Cardiovascular Training Zones

Mathematical Formula

\text{Max HR} = 220 - \text{Age} \quad \Big| \quad \text{Karvonen Target Zone} = ((\text{Max HR} - \text{Resting HR}) \times \% \text{Intensity}) + \text{Resting HR}

Karvonen method is highly recommended as it factors in your resting heart rate (cardiovascular fitness level).

How to Use this Calculator

  1. Enter your age (MHR is highly dependent on age).

  2. Input your resting heart rate (measure this in the morning before getting out of bed).

  3. View your cardiovascular zones, from active recovery up to maximum anaerobic capacity.

Why Train in Specific Heart Rate Zones?

Heart rate training zones are defined percentages of your maximum heart rate.
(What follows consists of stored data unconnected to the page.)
-- ==== Sys2Proof/Laws/Modes.lean ====
section
/-! SUPPORT. What mode control and the recipe table's promotion can do, said once each. -/

namespace Sys2Proof.Machine

/-- Promotion completes a COMPLETE entry, makes a removal, and leaves every other slot (R47). -/
theorem Slot.promote_cases (sl : Slot) :
    (∃ g c, sl.pending = .complete g c ∧ sl.promote = ⟨some ⟨g, c⟩, .none, (sl.version + 1) % 256⟩)
    ∨ (sl.pending = .removal ∧ sl.promote = ⟨none, .none, (sl.version + 1) % 256⟩)
    ∨ (sl.waits = false ∧ sl.promote = sl) := by
  cases p : sl.pending <;> simp [Slot.promote, Slot.waits, p]

/-- A promoted slot no longer waits (R47). -/
@[simp] theorem Slot.promote_waits (sl : Slot) : sl.promote.waits = false := by
  rcases sl.promote_cases with ⟨g, c, -, h⟩ | ⟨-, h⟩ | ⟨w, h⟩
  · rw [h]; rfl
  · rw [h]; rfl
  · rw [h, w]

/-- The drain check leaves the part, or passes from an empty DRAIN to STANDBY (R149). -/
theorem State.drainCheck_cases (s : State) :
    s.drainCheck = s ∨ (s.mode = .drain ∧ (∀ h : HeadNo, (s.head h).ctx = none) ∧ s.drainCheck = s.enterStandby) := by
  unfold State.drainCheck
  split
  · rename_i h
    exact .inr ⟨h.1, s.noContext_iff.1 h.2, rfl⟩
  · exact .inl rfl

/-- A HALT leaves the part, or enters HALT from RUN or DRAIN (R147). -/
theorem State.takeHalt_cases (s : State) (cause : HaltCause) :
    (s.takeHalt cause = s ∧ (s.mode = .standby ∨ s.mode = .halt))
    ∨ (s.takeHalt cause = s.enterHalt cause ∧ (s.mode = .run ∨ s.mode = .drain)) := by
  unfold State.takeHalt
  split
  · rename_i h
    exact .inr ⟨rfl, h⟩
  · rename_i h
    refine .inl ⟨rfl, ?_⟩
    cases m : s.mode <;> simp_all

/-- A MODE request leaves the part, or makes one of the four entries, each from the modes that allow it (R145). -/
theorem State.takeMode_cases (s : State) (target : ModeTarget) :
    (s.takeMode target).1 = s
    ∨ ((s.takeMode target).1 = s.enterRun ∧ (s.mode = .standby ∨ s.mode = .halt))
    ∨ ((s.takeMode target).1 = s.enterDrain ∧ (s.mode = .run ∨ s.mode = .halt))
    ∨ ((s.takeMode target).1 = s.enterHalt .requested ∧ (s.mode = .run ∨ s.mode = .drain))
    ∨ ((s.takeMode target).1 = s.enterStandby ∧ s.mode = .halt ∧ ∀ h : HeadNo, (s.head h).ctx = none) := by
  cases m : s.mode <;> cases target <;> simp only [State.takeMode, m] <;>
    first
    | exact .inl trivial
    | exact .inr (.inl ⟨trivial, by simp⟩)
    | exact .inr (.inr (.inl ⟨trivial, by simp⟩))
    | exact .inr (.inr (.inr (.inl ⟨trivial, by simp⟩)))
    | skip
  split
  · rename_i h
    exact .inr (.inr (.inr (.inr ⟨rfl, trivial, s.noContext_iff.1 h⟩)))
  · exact .inl rfl

/-- The entry to STANDBY touches the mode, the line stop and the recipe table. -/
theorem State.enterStandby_frame (s : State) :
    ∃ r, s.enterStandby = { s with mode := .standby, haltCause := .none, lineStop := false, recipes := r } :=
  ⟨_, rfl⟩

/-- The drain check touches the mode, the line stop and the recipe table. -/
theorem State.drainCheck_frame (s : State) :
    ∃ m c l r, s.drainCheck = { s with mode := m, haltCause := c, lineStop := l, recipes := r } := by
  rcases s.drainCheck_cases with h | ⟨-, -, h⟩
  · exact ⟨s.mode, s.haltCause, s.lineStop, s.recipes, h⟩
  · obtain ⟨r, e⟩ := s.enterStandby_frame
    exact ⟨_, _, _, r, h.trans e⟩

/-- The entry to HALT touches the mode, the line stop, the recipe table, the flags and the messages in flight. -/
theorem State.enterHalt_frame (s : State) (cause : HaltCause) :
    ∃ r hs p, s.enterHalt cause = { s with
      mode := .halt, haltCause := cause, lineStop := true, recipes := r, heads := hs, report := p } := by
  refine ⟨(s.enterHalt cause).recipes, (s.enterHalt cause).heads, (s.enterHalt cause).report, ?_⟩
  simp only [State.enterHalt, State.promoteAll, State.onHeads, State.raise]

end Sys2Proof.Machine
end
Different zones trigger different adaptations:

  • Fat Burn Zone (60-70% MHR): Encourages the body to use fat as its primary fuel source. Ideal for endurance and weight loss.
  • Aerobic Zone (70-80% MHR): Strengthens the heart, improves lung capacity, and builds cardiovascular stamina.
  • Anaerobic Zone (80-90% MHR): Boosts lactic acid threshold, improving speed and overall power output.

Frequently Asked Questions (FAQ)

How do I measure my resting heart rate?

Find your pulse on your wrist. Count the beats for 60 seconds first thing in the morning when you are calm.

Is 220 - age perfectly accurate?

It is a reliable general estimate, though individual maximum heart rates can vary by up to 10-12 beats per minute.